8.      Latihan menyobek,  untuk latihan ini harus menggunakan dua
tangannya, dimulai menyobek menjadi bagian-bagian besar hingga menjadi
bagian yang sekecil-kecilnya. Hasil sobekan kertas tersebut selanjutnya dapat
dipergunakan untuk membuat rumah, pohon, gunung, dan lain-lain dengan
cara menempelkan dikertas yang masih utuh.
9.      Jarum dan benang, untuk kepentingan tersebut dibutuhkan semacam alat
bordir yang mula-mula harus ditusuk-tusukkan. Selanjutnya anak dapat
dilatih menggunakan kain strimin yang kasar atau kain wol yang tebal dan
sederhana. Dengan menggunakan jarus dan benang, anak tunagrahita dapat
membuat hiasan dinding, alas baki, tas dan sebagainya.
Model permainan lain yang dapat dilakukan untuk pengembangan kemampuan
anak tunagrahita yaitu bermain yang mengandung unsur olahraga. Misalnya
berjalan diatas bangku, berjalan dengan beban dan tanpa beban dikepala melewati
titian garis atau tali dengan posisi lurus, melengkung, dan bulat. Latihan lain yang
menggunakan alat, misalnya menbribel bola, menendang bola, melempar dan
menangkap bola, berlari memindahkan bendera, dan lain-lain.
Khusus yang sifatnya kelompok, pengembangan aktivitas bermain pada anak
tunagrahita materinya dapat digali dari permainan-permainan tradisional,
pendidikan olahraga, atau kombinasi keduanaya. Misalnya bermain menjala ikan,
lempar dan tangkap bola, memuluk bola disela-sela kaki, dan sebagainya.

BAB III
PENUTUP

A.      Simpulan
Anak tunagrahita yaitu anak yang memiliki tingkat kecerdasan yang
sedemikian rendahnya sehingga untuk meniti tugas perkembangannya.
Indikasinya dapat dilihat pada angka tes kecerdasan, seperti IQ 0-25
dikategorikan idiot, IQ 25-50 dikategorikan imbecil, dan IQ 50-75 kategori  debil
atau moron. Ketunagrahitaan disebabkan karena faktor endogen dan faktor
eksogen. Keterlambatan perkembangan kognitif pada anak tunagrahita menjadi
masalah besar bagi anak tunagrahita ketika meniti tugas perkembangannya.
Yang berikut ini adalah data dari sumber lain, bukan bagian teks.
-- ==== Sys2Proof/Certificates/Slice0/Obligations.lean ====
section
/-! DEFINITION. The statements for the provers. A statement of a command's effect says that `exec` answers a next state on the states and operands that
meet the conditions, what that state holds, and what the command leaves unchanged. -/

open Sys2Proof Sys2Proof.Machine

/-- A feed that appears raises FEED_RESTORED and settles the charger; a feed lost raises FEED_LOST, is counted, and asserts the power-fail
signal (case 1) exactly when no other feed is present; an input stage fault (case 2) and a bus collapse (case 3) assert it. Asserting it
drops PWRGD, is counted, returns a bank under test to its state before the test, saves the counters and the operating time to NOR where the
save completes, which a free value says (log entry 108), and starts a dump where VLT is released or a thermal shutdown is in force, no
unreplayed image stands and a channel is good. Each clause names the parts of the state that change; the others do not. A command that
offers an event finds room in its source's buffer (R548; FaultControlAndAcceptance states the hold). -/
def Obligations.FeedsAndPowerFail : Prop :=
  (∀ (f : Nat) (s : State), f < 2 → s.mns.busUp = true → (s.mns.feed f).present = false → s.eventRoom = true →
    ∃ t, exec (.feedPresent f) s = .next t ∧
      (t.mns.feed f).present = true ∧
      offered t (mkMsg 20 0 2 f) ∧
      t.mns.chargePaused = decide (t.capacityMA < t.loadMA + 5000) ∧
      t.mns = { s.mns with feedA := t.mns.feedA, feedB := t.mns.feedB, chargePaused := t.mns.chargePaused } ∧
      unchangedBut [.ctr, .flt, .mns] s t) ∧
  (∀ (f : Nat) (s : State), f < 2 → s.mns.busUp = true → (s.mns.feed f).present = true → (s.mns.feed (1 - f)).present = true →
    ∃ t, exec (.feedLost f) s = .next t ∧
      (t.mns.feed f).present = false ∧ (t.mns.feed f).freq = 0 ∧
      offered t (mkMsg 20 0 1 f) ∧
      t.counter (aMns (0x28 + 4 * f)) = Ctr.add 31 1 (s.counter (aMns (0x28 + 4 * f))) ∧
      t.mns.chargePaused = decide (t.capacityMA < t.loadMA + 5000) ∧
      t.mns = { s.mns with feedA := t.mns.feedA, feedB := t.mns.feedB, chargePaused := t.mns.chargePaused } ∧
      unchangedBut [.mns, .flt, .ctr] s t) ∧
  (∀ (f : Nat) (s : State), f < 2 → s.mns.busUp = true → (s.mns.feed f).present = true → (s.mns.feed (1 - f)).present = false →
    s.mns.powerFail = false →
    ∃ t, exec (.feedLost f) s = .next t ∧
      (t.mns.feed f).present = false ∧
      offered t (mkMsg 20 0 1 f) ∧
      t.counter (aMns (0x28 + 4 * f)) = Ctr.add 31 1 (s.counter (aMns (0x28 + 4 * f))) ∧
      t.mns.powerFail = true ∧
      t.mns.pwrgd = false ∧
      offered t (mkMsg 20 0 3 1) ∧
      t.counter (aMns 0x30) = Ctr.add 31 1 (s.counter (aMns 0x30)) ∧
      (t.nor = { (if Config.free s.free % 2 = 0 then { s.nor with ctr := t.ctr, time := s.time } else s.nor) with
          dumpSkipped := t.nor.dumpSkipped, areaA := t.nor.areaA, areaB := t.nor.areaB }) ∧
      t.vlt.dumping = (s.vlt.dumping || (s.vlt.released || s.thp.shutdown) && !s.unreplayed && s.goodChannels != 0) ∧
      (t.mns.bank.st = (if s.mns.bank.st = .testing then s.mns.bank.beforeTest else s.mns.bank.st)) ∧
      t.free = s.free + 1 ∧
      t.vlt = { s.vlt with dumping := t.vlt.dumping, erasing := t.vlt.erasing, seq := t.vlt.seq } ∧
      t.flt = { s.flt with offered := t.flt.offered } ∧
      t.mns = { s.mns with
          feedA := t.mns.feedA, feedB := t.mns.feedB, chargePaused := t.mns.chargePaused, powerFail := t.mns.powerFail, pwrgd :=
          t.mns.pwrgd, bank := t.mns.bank } ∧
      unchangedBut [.free, .nor, .ctr, .flt, .mns, .vlt] s t) ∧
  (∀ (s : State), s.mns.busUp = true → s.mns.converterOn = true → s.feedPresent = true → s.mns.powerFail = false →
    ∃ t, exec .inputStageFault s = .next t ∧
      t.mns.powerFail = true ∧
      t.mns.pwrgd = false ∧
      offered t (mkMsg 20 0 3 2) ∧
      t.counter (aMns 0x30) = Ctr.add 31 1 (s.counter (aMns 0x30)) ∧
      (t.nor = { (if Config.free s.free % 2 = 0 then { s.nor with ctr := t.ctr, time := s.time } else s.nor) with
          dumpSkipped := t.nor.dumpSkipped, areaA := t.nor.areaA, areaB := t.nor.areaB }) ∧
      t.vlt.dumping = (s.vlt.dumping || (s.vlt.released || s.thp.shutdown) && !s.unreplayed && s.goodChannels != 0) ∧
      (t.mns.bank.st = (if s.mns.bank.st = .testing then s.mns.bank.beforeTest else s.mns.bank.st)) ∧
      t.free = s.free + 1 ∧
      t.vlt = { s.vlt with dumping := t.vlt.dumping, erasing := t.vlt.erasing, seq := t.vlt.seq } ∧
      t.flt = { s.flt with offered := t.flt.offered } ∧
      t.mns.feedA.stageFault = (s.mns.feedA.stageFault || s.mns.feedA.present) ∧
      t.mns.feedB.stageFault = (s.mns.feedB.stageFault || s.mns.feedB.present) ∧
      t.mns = { s.mns with
          feedA := t.mns.feedA, feedB := t.mns.feedB, powerFail := t.mns.powerFail, pwrgd := t.mns.pwrgd, bank := t.mns.bank } ∧
      unchangedBut [.free, .nor, .ctr, .flt, .mns, .vlt] s t) ∧
  (∀ (s : State), s.mns.busUp = true → s.mns.powerFail = false →
    ∃ t, exec .busCollapse s = .next t ∧
      t.mns.powerFail = true ∧
      t.mns.pwrgd = false ∧
      offered t (mkMsg 20 0 3 3) ∧
      t.counter (aMns 0x30) = Ctr.add 31 1 (s.counter (aMns 0x30)) ∧
      (t.nor = { (if Config.free s.free % 2 = 0 then { s.nor with ctr := t.ctr, time := s.time } else s.nor) with
          dumpSkipped := t.nor.dumpSkipped, areaA := t.nor.areaA, areaB := t.nor.areaB }) ∧
      t.vlt.dumping = (s.vlt.dumping || (s.vlt.released || s.thp.shutdown) && !s.unreplayed && s.goodChannels != 0) ∧
      (t.mns.bank.st = (if s.mns.bank.st = .testing then s.mns.bank.beforeTest else s.mns.bank.st)) ∧
      t.free = s.free + 1 ∧
      t.vlt = { s.vlt with dumping := t.vlt.dumping, erasing := t.vlt.erasing, seq := t.vlt.seq } ∧
      t.flt = { s.flt with offered := t.flt.offered } ∧
      t.mns = { s.mns with powerFail := t.mns.powerFail, pwrgd := t.mns.pwrgd, bank := t.mns.bank } ∧
      unchangedBut [.free, .nor, .ctr, .flt, .mns, .vlt] s t)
Maka
butuh pengembangan kemampuan bahasa dan bicara dan membantu penyesuaian
sosial anak tunagarahita serta modifikasi tingkalaku agar mampu
mengembangkan intelektualnya.
B.       Saran
Anak tunagrahita memang memiliki kemampuan yang rendah
dibandingkan  dengan anak normal lainnya, maka perlu adanya perhatian khusus
terhadap mereka untuk dilatih, dibimbing, dan diberi kesempatan serta dukungan
agar mereka mampu mengembangkan seluruh potensinya agar dapat mandiri dan
memiliki harga diri dihadapan orang lain disekitarnya. 
DAFTAR PUSTAKA

Rochyadi, Endang. 2005. Pengembangan Program Pembelajaran


Individual Bagi Anak Tunagrahita.  Jakarta: Departemen Pendidikan
Nasional.
Efendi, Mohammad. 2006. Pengantar Psikopedagogik Anak
Berkelainan. Jakarta: Bumi Aksara.
Delphie, Bandi. 2006. Pembelajaran Anak Tunagrahita. Bandung: PT
Refika Aditama.
Delphie, Bandi. 2006. Pembelajaran Anak Berkebutuhan
Khusus.  Bandung: PT Refika Aditama.